O desconforto gerado pela desconfiança sobre um saber que deveria ser tão intuitivo, como é o ato de plantar, cedeu lugar à esperança por meio da práxis, pois o rompimento com as práticas agriculturais nocivas parte de uma atitude de não subtração à nossa própria natureza. Nesse sentido, a agricultura feita de forma respeitosa e responsável transcende o objetivo da produção de alimentos. Essa é apenas uma reação inevitável, apesar de desejada. Plantar pode ser uma forma de cultivar mulheres e homens com uma visão mais holística de seu lugar no mundo. 
Algo vai muito mal na cidade e BumiLangit foi um celeiro de reflexões sobre a questão agrária, ecológica, religiosa e... gastronômica. Sim, gastronômica porque o bem-querer ao plantar e colher transbordam para o sabor dos alimentos. E esse aspecto tempera bastante o argumento a favor da agricultura natural, ainda mais quando escrevemos com fome. Afinal, plantamos para comer e queremos comer bem e com sabor. Enfim, irei à mesa e ao quintal mantendo em mente que comer bem é suster a vida e traz em si o potencial de um ato revolucionário.

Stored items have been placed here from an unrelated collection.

-- ==== Sys2Proof/Laws/State.lean ====
section
/-!
SUPPORT. One lemma per field per named update of the block and of the machine, and what a shared cycle leaves in each field,
so that no later proof unfolds a record update.
-/

namespace Sys2Proof.Machine

variable {N CW : Nat}

/-! ### Updates of the block -/

@[simp] theorem Block.setIndex_rxIndex (s : Block N CW) (i : Fin (N + 1)) : (s.setIndex i).rxIndex = i := rfl
@[simp] theorem Block.setIndex_rxBuf (s : Block N CW) (i : Fin (N + 1)) : (s.setIndex i).rxBuf = s.rxBuf := rfl
@[simp] theorem Block.setIndex_wr (s : Block N CW) (i : Fin (N + 1)) : (s.setIndex i).wr = s.wr := rfl
@[simp] theorem Block.setIndex_rd (s : Block N CW) (i : Fin (N + 1)) : (s.setIndex i).rd = s.rd := rfl
@[simp] theorem Block.setIndex_qMem (s : Block N CW) (i : Fin (N + 1)) : (s.setIndex i).qMem = s.qMem := rfl

@[simp] theorem Block.setBuf_rxIndex (s : Block N CW) (rec : Record N) : (s.setBuf rec).rxIndex = s.rxIndex := rfl
@[simp] theorem Block.setBuf_rxBuf (s : Block N CW) (rec : Record N) : (s.setBuf rec).rxBuf = rec := rfl
@[simp] theorem Block.setBuf_wr (s : Block N CW) (rec : Record N) : (s.setBuf rec).wr = s.wr := rfl
@[simp] theorem Block.setBuf_rd (s : Block N CW) (rec : Record N) : (s.setBuf rec).rd = s.rd := rfl
@[simp] theorem Block.setBuf_qMem (s : Block N CW) (rec : Record N) : (s.setBuf rec).qMem = s.qMem := rfl

@[simp] theorem Block.setWr_rxIndex (s : Block N CW) (x : BitVec CW) : (s.setWr x).rxIndex = s.rxIndex := rfl
@[simp] theorem Block.setWr_rxBuf (s : Block N CW) (x : BitVec CW) : (s.setWr x).rxBuf = s.rxBuf := rfl
@[simp] theorem Block.setWr_wr (s : Block N CW) (x : BitVec CW) : (s.setWr x).wr = x := rfl
@[simp] theorem Block.setWr_rd (s : Block N CW) (x : BitVec CW) : (s.setWr x).rd = s.rd := rfl
@[simp] theorem Block.setWr_qMem (s : Block N CW) (x : BitVec CW) : (s.setWr x).qMem = s.qMem := rfl

@[simp] theorem Block.setRd_rxIndex (s : Block N CW) (x : BitVec CW) : (s.setRd x).rxIndex = s.rxIndex := rfl
@[simp] theorem Block.setRd_rxBuf (s : Block N CW) (x : BitVec CW) : (s.setRd x).rxBuf = s.rxBuf := rfl
@[simp] theorem Block.setRd_wr (s : Block N CW) (x : BitVec CW) : (s.setRd x).wr = s.wr := rfl
@[simp] theorem Block.setRd_rd (s : Block N CW) (x : BitVec CW) : (s.setRd x).rd = x := rfl
@[simp] theorem Block.setRd_qMem (s : Block N CW) (x : BitVec CW) : (s.setRd x).qMem = s.qMem := rfl

@[simp] theorem Block.setMem_rxIndex (s : Block N CW) (m : Memory) : (s.setMem m).rxIndex = s.rxIndex := rfl
@[simp] theorem Block.setMem_rxBuf (s : Block N CW) (m : Memory) : (s.setMem m).rxBuf = s.rxBuf := rfl
@[simp] theorem Block.setMem_wr (s : Block N CW) (m : Memory) : (s.setMem m).wr = s.wr := rfl
@[simp] theorem Block.setMem_rd (s : Block N CW) (m : Memory) : (s.setMem m).rd = s.rd := rfl
@[simp] theorem Block.setMem_qMem (s : Block N CW) (m : Memory) : (s.setMem m).qMem = m := rfl

@[simp] theorem Block.setIndex_slot (s : Block N CW) (i : Fin (N + 1)) (a : BitVec CW) :
    (s.setIndex i).slot a = s.slot a := rfl
@[simp] theorem Block.setBuf_slot (s : Block N CW) (rec : Record N) (a : BitVec CW) :
    (s.setBuf rec).slot a = s.slot a := rfl
@[simp] theorem Block.setWr_slot (s : Block N CW) (x a : BitVec CW) : (s.setWr x).slot a = s.slot a := rfl
@[simp] theorem Block.setRd_slot (s : Block N CW) (x a : BitVec CW) : (s.setRd x).slot a = s.slot a := rfl
@[simp] theorem Block.setMem_slot (s : Block N CW) (m : Memory) (a : BitVec CW) :
    (s.setMem m).slot a = Memory.readSlot N m a := rfl

/-! ### Updates of the machine -/

@[simp] theorem State.setBlock_block (s : State) (b : Block Config.thisHardware.N Config.thisHardware.CW) :
    (s.setBlock b).block = b := rfl
@[simp] theorem State.setBlock_deqOut (s : State) (b : Block Config.thisHardware.N Config.thisHardware.CW) :
    (s.setBlock b).deqOut = s.deqOut := rfl
@[simp] theorem State.setBlock_inputs (s : State) (b : Block Config.thisHardware.N Config.thisHardware.CW) :
    (s.setBlock b).inputs = s.inputs := rfl
@[simp] theorem State.setBlock_consumer (s : State) (b : Block Config.thisHardware.N Config.thisHardware.CW) :
    (s.setBlock b).consumer = s.consumer := rfl
@[simp] theorem State.setBlock_calls (s : State) (b : Block Config.thisHardware.N Config.thisHardware.CW) :
    (s.setBlock b).calls = s.calls := rfl
@[simp] theorem State.setBlock_draws (s : State) (b : Block Config.thisHardware.N Config.thisHardware.CW) :
    (s.setBlock b).draws = s.draws := rfl

@[simp] theorem State.setPort_block (s : State) (r : Option (Record Config.thisHardware.N)) :
    (s.setPort r).block = s.block := rfl
@[simp] theorem State.setPort_deqOut (s : State) (r : Option (Record Config.thisHardware.N)) :
    (s.setPort r).deqOut = r.map pack := rfl
@[simp] theorem State.setPort_inputs (s : State) (r : Option (Record Config.thisHardware.N)) :
    (s.setPort r).inputs = s.inputs := rfl
@[simp] theorem State.setPort_consumer (s : State) (r : Option (Record Config.thisHardware.N)) :
    (s.setPort r).consumer = s.consumer := rfl
@[simp] theorem State.setPort_calls (s : State) (r : Option (Record Config.thisHardware.N)) :
    (s.setPort r).calls = s.calls := rfl
@[simp] theorem State.setPort_draws (s : State) (r : Option (Record Config.thisHardware.N)) :
    (s.setPort r).draws = s.draws := rfl

@[simp] theorem State.setConsumer_block (s : State) (k : Consumer) : (s.setConsumer k).block = s.block := rfl
@[simp] theorem State.setConsumer_deqOut (s : State) (k : Consumer) : (s.setConsumer k).deqOut = s.deqOut := rfl
@[simp] theorem State.setConsumer_inputs (s : State) (k : Consumer) : (s.setConsumer k).inputs = s.inputs := rfl
@[simp] theorem State.setConsumer_consumer (s : State) (k : Consumer) : (s.setConsumer k).consumer = k := rfl
@[simp] theorem State.setConsumer_calls (s : State) (k : Consumer) : (s.setConsumer k).calls = s.calls := rfl
@[simp] theorem State.setConsumer_draws (s : State) (k : Consumer) : (s.setConsumer k).draws = s.draws := rfl

@[simp] theorem State.issue_block (s : State) (cs : List Call) : (s.issue cs).block = s.block := rfl
@[simp] theorem State.issue_deqOut (s : State) (cs : List Call) : (s.issue cs).deqOut = s.deqOut := rfl
@[simp] theorem State.issue_inputs (s : State) (cs : List Call) : (s.issue cs).inputs = s.inputs := rfl
@[simp] theorem State.issue_consumer (s : State) (cs : List Call) : (s.issue cs).consumer = s.consumer := rfl
@[simp] theorem State.issue_calls (s : State) (cs : List Call) : (s.issue cs).calls = s.calls ++ cs := rfl
@[simp] theorem State.issue_draws (s : State) (cs : List Call) : (s.issue cs).draws = s.draws := rfl

@[simp] theorem State.setInputs_block (s : State) (ws : List (BitVec 12)) : (s.setInputs ws).block = s.block := rfl
@[simp] theorem State.setInputs_deqOut (s : State) (ws : List (BitVec 12)) : (s.setInputs ws).deqOut = s.deqOut := rfl
@[simp] theorem State.setInputs_inputs (s : State) (ws : List (BitVec 12)) : (s.setInputs ws).inputs = ws := rfl
@[simp] theorem State.setInputs_consumer (s : State) (ws : List (BitVec 12)) :
    (s.setInputs ws).consumer = s.consumer := rfl
@[simp] theorem State.setInputs_calls (s : State) (ws : List (BitVec 12)) : (s.setInputs ws).calls = s.calls := rfl
@[simp] theorem State.setInputs_draws (s : State) (ws : List (BitVec 12)) : (s.setInputs ws).draws = s.draws := rfl

@[simp] theorem State.draw_block (s : State) : s.draw.block = s.block := rfl
@[simp] theorem State.draw_deqOut (s : State) : s.draw.deqOut = s.deqOut := rfl
@[simp] theorem State.draw_inputs (s : State) : s.draw.inputs = s.inputs := rfl
@[simp] theorem State.draw_consumer (s : State) : s.draw.consumer = s.consumer := rfl
@[simp] theorem State.draw_calls (s : State) : s.draw.calls = s.calls := rfl
@[simp] theorem State.draw_draws (s : State) : s.draw.draws = s.draws + 1 := rfl

/-! ### One cycle of the machine -/

@[simp] theorem State.portCycle_block (dq id : Bool) (byte : Option Byte) (s : State) :
    (s.portCycle dq id byte).block = s.block.cycle Config.thisHardware dq id byte := rfl

@[simp] theorem State.portCycle_deqOut (dq id : Bool) (byte : Option Byte) (s : State) :
    (s.portCycle dq id byte).deqOut = (s.block.returned dq).map pack := rfl

@[simp] theorem State.portCycle_inputs (dq id : Bool) (byte : Option Byte) (s : State) :
    (s.portCycle dq id byte).inputs = s.inputs := rfl

@[simp] theorem State.portCycle_consumer (dq id : Bool) (byte : Option Byte) (s : State) :
    (s.portCycle dq id byte).consumer = (if dq then consumerAfter (s.block.returned dq) else s.consumer) := rfl

@[simp] theorem State.portCycle_calls (dq id : Bool) (byte : Option Byte) (s : State) :
    (s.portCycle dq id byte).calls = s.calls := rfl

@[simp] theorem State.portCycle_draws (dq id : Bool) (byte : Option Byte) (s : State) :
    (s.portCycle dq id byte).draws = s.draws + 1 := rfl

@[simp] theorem State.resetCycle_block (s : State) : s.resetCycle.block = s.block.reset := rfl
@[simp] theorem State.resetCycle_deqOut (s : State) : s.resetCycle.deqOut = none := rfl
@[simp] theorem State.resetCycle_inputs (s : State) : s.resetCycle.inputs = s.inputs := rfl
@[simp] theorem State.resetCycle_consumer (s : State) : s.resetCycle.consumer = s.consumer := rfl
@[simp] theorem State.resetCycle_calls (s : State) : s.resetCycle.calls = s.calls := rfl
@[simp] theorem State.resetCycle_draws (s : State) : s.resetCycle.draws = s.draws + 1 := rfl

/-! ### The power-on state -/

@[simp] theorem State.reset_rxIndex : State.reset.block.rxIndex = 0 := rfl
@[simp] theorem State.reset_rxBuf : State.reset.block.rxBuf = powerOnRxBuf Config.thisHardware.N := rfl
@[simp] theorem State.reset_wr : State.reset.block.wr = 0 := rfl
@[simp] theorem State.reset_rd : State.reset.block.rd = 0 := rfl
@[simp] theorem State.reset_qMem : State.reset.block.qMem = [] := rfl
@[simp] theorem State.reset_deqOut : State.reset.deqOut = none := rfl
@[simp] theorem State.reset_inputs : State.reset.inputs = [] := rfl
@[simp] theorem State.reset_consumer : State.reset.consumer = .polling := rfl
@[simp] theorem State.reset_calls : State.reset.calls = [] := rfl

end Sys2Proof.Machine
end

*As “cartas” têm sido publicadas neste Blog como impressões/reflexões de viagens para intercâmbio e estudos de pós-graduação de membros dos vários coletivos que se encontram nos Diálogos Lyrianos. Assim, estão aqui colecionadas as Cartas de Nagoya (Diego Nardi), as Cartas da Áustria, Finlândia, Áustria, Alemanha e agora da China (Layla Jorge Teixeira Cesar) e as Cartas do Gotemburgo  (Ana Luiza Almeida e Silva). A elas vem se colecionar as Cartas da Indochina de Luiza Valladares e, em breve as Cartas do Mondego, de Lívia Gimenes e de Patrick Mariano que estão embarcando para Coimbra para seguir programas de pós-graduação.
** Luiza Valladares faz graduação em Psicologia na UnB e em Direito no UniCEUB. Integra a AJUP Roberto Lyra Filho, assessoria jurídica universitária vinculada à FD/UnB e participa do Coletivo Diálogos Lyrianos.